### [What the task asks]
Beginning with the line that contains "by_cases h : s.frame.b4 = checksum s.frame" in the material below, print each line exactly until the line that contains "not enter. -/" has been printed, then stop.

--- Material shown Enclosed Below ---

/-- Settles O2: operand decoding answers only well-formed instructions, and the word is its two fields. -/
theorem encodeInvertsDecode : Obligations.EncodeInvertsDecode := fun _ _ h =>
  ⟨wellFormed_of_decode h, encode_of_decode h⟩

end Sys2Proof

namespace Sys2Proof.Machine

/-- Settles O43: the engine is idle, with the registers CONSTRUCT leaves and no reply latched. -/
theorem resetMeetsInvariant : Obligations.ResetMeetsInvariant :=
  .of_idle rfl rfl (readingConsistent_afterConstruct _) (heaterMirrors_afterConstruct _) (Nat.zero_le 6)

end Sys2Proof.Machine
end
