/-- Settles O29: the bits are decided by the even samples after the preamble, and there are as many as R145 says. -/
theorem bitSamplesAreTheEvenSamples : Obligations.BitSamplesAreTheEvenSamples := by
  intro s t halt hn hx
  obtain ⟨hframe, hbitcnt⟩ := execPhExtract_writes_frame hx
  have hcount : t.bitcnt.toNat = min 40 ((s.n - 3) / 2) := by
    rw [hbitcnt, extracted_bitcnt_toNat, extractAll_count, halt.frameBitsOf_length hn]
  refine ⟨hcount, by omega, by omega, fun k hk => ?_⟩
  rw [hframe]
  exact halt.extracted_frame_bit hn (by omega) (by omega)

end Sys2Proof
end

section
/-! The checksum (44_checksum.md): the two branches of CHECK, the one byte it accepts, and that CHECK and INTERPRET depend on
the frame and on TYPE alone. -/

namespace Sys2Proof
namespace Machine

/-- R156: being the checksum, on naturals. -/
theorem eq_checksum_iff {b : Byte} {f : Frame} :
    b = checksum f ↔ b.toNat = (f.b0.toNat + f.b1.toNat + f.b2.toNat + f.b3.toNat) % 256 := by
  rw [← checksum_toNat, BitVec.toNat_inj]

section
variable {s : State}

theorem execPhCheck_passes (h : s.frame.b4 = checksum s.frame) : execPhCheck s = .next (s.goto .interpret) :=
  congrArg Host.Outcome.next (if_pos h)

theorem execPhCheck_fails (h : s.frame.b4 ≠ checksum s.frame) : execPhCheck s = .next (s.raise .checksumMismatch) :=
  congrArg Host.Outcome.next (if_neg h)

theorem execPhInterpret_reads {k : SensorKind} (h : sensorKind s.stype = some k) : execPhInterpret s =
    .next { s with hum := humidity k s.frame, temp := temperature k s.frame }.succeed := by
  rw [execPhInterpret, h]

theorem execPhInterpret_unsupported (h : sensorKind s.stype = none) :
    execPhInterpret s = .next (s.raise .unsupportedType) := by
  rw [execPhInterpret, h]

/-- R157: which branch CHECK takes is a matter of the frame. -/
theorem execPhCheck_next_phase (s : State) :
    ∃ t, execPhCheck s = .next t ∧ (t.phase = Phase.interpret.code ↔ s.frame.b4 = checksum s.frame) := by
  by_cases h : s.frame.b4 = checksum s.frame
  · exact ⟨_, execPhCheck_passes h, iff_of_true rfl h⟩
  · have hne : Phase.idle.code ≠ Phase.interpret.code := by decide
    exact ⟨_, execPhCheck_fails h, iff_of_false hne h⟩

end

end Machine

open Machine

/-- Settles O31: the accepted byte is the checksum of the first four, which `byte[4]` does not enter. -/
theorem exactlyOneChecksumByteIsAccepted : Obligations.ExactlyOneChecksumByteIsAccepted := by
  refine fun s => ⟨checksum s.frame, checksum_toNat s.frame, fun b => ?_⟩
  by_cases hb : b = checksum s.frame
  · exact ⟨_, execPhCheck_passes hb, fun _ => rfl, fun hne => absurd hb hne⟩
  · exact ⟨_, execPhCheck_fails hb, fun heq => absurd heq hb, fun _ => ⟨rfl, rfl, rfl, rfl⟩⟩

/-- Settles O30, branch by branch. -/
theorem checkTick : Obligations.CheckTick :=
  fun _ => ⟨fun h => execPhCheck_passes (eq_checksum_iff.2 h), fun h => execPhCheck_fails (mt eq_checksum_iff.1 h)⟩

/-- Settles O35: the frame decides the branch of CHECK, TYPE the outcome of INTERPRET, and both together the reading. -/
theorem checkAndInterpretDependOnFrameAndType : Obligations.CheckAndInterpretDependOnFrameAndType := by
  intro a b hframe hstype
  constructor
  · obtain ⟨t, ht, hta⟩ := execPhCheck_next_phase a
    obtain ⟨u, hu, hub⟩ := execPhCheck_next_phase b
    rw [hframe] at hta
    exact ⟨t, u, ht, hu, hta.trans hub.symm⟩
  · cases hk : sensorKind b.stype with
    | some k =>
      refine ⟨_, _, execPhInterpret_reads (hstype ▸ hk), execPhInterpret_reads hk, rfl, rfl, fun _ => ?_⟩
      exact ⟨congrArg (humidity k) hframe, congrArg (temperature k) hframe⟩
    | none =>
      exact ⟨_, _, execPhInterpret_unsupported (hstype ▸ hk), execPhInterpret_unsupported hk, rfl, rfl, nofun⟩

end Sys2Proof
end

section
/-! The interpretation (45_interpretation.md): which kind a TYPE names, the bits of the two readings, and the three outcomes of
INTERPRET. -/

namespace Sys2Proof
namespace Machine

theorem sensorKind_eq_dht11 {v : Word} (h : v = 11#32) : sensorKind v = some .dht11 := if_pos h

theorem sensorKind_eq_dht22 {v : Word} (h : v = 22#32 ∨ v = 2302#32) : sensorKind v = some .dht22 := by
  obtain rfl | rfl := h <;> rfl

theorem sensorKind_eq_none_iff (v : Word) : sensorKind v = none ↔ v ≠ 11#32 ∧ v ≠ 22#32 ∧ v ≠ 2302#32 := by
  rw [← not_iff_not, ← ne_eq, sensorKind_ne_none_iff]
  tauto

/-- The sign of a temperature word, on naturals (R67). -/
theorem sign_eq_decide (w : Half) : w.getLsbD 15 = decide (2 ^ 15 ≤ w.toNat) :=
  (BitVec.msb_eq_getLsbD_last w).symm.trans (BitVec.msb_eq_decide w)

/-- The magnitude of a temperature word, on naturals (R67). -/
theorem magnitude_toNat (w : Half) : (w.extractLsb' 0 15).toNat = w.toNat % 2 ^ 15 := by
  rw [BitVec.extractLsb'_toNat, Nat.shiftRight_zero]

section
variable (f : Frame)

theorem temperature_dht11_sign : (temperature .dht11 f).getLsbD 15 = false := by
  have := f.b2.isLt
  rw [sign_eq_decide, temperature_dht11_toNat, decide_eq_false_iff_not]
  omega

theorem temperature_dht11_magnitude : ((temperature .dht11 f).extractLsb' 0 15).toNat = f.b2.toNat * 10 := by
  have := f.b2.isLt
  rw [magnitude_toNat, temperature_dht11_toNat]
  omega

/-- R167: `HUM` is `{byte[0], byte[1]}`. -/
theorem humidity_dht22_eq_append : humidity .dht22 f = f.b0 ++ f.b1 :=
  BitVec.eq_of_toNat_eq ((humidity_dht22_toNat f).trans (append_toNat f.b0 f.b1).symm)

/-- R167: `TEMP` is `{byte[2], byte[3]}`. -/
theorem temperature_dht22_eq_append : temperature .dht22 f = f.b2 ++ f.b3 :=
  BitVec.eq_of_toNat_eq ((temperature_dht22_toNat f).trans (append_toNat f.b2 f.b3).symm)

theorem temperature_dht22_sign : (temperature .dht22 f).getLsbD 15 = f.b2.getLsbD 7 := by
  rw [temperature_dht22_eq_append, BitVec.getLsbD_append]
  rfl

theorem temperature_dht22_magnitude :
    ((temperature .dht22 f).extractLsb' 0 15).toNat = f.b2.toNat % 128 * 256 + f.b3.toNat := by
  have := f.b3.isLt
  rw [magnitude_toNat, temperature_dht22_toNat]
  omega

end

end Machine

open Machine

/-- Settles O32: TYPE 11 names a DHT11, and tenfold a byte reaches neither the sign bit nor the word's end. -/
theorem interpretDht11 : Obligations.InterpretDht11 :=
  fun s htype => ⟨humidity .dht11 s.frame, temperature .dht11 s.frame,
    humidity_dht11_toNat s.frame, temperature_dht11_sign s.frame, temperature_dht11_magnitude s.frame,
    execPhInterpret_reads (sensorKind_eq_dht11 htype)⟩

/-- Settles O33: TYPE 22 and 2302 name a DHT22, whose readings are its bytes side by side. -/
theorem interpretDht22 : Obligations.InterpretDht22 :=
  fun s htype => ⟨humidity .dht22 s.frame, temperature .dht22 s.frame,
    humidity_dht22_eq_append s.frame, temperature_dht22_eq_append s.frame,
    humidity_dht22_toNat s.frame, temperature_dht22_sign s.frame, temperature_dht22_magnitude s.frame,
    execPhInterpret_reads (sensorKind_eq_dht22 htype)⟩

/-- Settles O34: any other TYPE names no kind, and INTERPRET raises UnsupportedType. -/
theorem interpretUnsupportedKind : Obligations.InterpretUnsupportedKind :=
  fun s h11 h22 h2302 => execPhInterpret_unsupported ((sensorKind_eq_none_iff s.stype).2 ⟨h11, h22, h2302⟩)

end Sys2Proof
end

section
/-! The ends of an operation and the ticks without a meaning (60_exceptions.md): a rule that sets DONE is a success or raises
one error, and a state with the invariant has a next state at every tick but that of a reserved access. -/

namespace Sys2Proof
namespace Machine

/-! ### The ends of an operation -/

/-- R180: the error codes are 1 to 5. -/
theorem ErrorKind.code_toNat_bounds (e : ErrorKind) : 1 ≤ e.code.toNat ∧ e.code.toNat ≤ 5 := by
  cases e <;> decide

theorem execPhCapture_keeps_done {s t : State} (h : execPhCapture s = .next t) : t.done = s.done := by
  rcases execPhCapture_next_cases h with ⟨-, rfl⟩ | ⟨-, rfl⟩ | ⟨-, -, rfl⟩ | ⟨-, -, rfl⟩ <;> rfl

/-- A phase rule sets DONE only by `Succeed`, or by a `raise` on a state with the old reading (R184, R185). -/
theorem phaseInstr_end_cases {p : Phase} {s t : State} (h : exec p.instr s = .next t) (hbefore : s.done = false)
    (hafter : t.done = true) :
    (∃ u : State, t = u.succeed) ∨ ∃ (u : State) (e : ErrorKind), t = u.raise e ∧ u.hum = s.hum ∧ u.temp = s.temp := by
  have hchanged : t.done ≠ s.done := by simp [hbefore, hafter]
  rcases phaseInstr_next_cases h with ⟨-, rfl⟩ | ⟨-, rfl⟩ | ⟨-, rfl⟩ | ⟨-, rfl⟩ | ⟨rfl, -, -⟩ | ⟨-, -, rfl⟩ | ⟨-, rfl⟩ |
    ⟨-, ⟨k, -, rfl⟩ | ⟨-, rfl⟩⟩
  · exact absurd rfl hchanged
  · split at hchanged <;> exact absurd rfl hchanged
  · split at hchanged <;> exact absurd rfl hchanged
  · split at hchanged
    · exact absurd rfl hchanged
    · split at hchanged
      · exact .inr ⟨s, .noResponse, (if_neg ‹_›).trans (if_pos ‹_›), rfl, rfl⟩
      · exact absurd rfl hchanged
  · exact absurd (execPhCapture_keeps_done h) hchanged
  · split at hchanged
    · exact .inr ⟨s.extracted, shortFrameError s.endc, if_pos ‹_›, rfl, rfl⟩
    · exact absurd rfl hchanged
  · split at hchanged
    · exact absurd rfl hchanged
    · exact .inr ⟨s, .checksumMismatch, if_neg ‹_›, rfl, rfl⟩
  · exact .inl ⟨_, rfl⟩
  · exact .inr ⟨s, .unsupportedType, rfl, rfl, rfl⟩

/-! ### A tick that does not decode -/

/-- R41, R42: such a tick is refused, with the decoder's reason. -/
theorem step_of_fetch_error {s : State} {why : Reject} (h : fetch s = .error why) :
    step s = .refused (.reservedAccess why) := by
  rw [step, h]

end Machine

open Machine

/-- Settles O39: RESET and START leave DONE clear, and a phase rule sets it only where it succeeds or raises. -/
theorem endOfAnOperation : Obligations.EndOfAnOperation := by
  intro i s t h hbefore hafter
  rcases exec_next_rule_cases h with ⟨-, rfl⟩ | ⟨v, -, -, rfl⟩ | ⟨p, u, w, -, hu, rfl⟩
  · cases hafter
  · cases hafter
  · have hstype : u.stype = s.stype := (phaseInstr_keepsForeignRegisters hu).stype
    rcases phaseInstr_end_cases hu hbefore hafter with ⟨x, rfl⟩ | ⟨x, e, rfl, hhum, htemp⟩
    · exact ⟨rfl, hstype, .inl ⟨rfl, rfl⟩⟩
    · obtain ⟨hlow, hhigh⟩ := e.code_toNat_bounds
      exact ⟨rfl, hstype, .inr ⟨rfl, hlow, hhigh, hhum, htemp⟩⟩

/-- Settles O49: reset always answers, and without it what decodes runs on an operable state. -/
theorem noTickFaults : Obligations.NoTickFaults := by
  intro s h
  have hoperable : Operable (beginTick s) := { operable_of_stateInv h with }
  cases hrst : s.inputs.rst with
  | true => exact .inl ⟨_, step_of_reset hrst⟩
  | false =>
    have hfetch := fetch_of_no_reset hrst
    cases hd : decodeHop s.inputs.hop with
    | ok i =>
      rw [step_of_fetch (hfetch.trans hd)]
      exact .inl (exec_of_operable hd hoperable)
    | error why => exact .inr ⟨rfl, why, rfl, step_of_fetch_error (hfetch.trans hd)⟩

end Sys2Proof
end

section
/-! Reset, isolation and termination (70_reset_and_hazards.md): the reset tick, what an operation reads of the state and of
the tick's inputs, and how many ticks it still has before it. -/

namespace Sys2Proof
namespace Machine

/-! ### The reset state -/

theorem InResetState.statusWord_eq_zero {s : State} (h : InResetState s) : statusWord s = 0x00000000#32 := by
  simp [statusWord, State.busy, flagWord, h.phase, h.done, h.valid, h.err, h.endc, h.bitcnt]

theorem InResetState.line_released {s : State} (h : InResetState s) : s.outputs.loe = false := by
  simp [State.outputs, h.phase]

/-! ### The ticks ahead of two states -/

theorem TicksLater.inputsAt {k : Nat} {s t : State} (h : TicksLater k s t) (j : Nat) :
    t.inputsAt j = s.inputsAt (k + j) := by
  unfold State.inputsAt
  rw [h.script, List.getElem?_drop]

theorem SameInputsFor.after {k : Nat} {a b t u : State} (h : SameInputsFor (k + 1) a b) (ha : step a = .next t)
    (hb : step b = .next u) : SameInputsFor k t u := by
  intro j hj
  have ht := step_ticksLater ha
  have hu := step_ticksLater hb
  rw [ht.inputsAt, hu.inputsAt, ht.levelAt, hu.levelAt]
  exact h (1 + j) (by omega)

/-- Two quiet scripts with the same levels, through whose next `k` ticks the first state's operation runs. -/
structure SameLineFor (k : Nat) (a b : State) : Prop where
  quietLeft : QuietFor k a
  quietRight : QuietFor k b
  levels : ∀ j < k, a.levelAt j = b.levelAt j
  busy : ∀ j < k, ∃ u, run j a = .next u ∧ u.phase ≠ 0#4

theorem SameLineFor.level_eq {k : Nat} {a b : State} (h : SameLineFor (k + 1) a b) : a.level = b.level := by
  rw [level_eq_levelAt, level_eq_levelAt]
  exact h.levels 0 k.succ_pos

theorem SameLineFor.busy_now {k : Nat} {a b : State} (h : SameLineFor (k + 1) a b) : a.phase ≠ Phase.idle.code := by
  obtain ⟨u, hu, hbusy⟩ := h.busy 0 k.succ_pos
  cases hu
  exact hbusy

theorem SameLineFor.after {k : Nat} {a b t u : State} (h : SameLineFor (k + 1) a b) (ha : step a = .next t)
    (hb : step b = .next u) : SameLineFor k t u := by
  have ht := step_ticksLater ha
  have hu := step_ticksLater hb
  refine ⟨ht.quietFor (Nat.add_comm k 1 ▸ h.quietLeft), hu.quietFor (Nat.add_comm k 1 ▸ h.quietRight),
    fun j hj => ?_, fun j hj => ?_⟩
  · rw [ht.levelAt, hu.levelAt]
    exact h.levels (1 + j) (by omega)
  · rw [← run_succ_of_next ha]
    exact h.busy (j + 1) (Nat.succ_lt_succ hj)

--- End of Enclosed Material shown ---

### [Response area]
  by_cases h : s.frame.b4 = checksum s.frame
  · exact ⟨_, execPhCheck_passes h, iff_of_true rfl h⟩
  · have hne : Phase.idle.code ≠ Phase.interpret.code := by decide
    exact ⟨_, execPhCheck_fails h, iff_of_false hne h⟩

end

end Machine

open Machine

/-- Settles O31: the accepted byte is the checksum of the first four, which `byte[4]` does not enter. -/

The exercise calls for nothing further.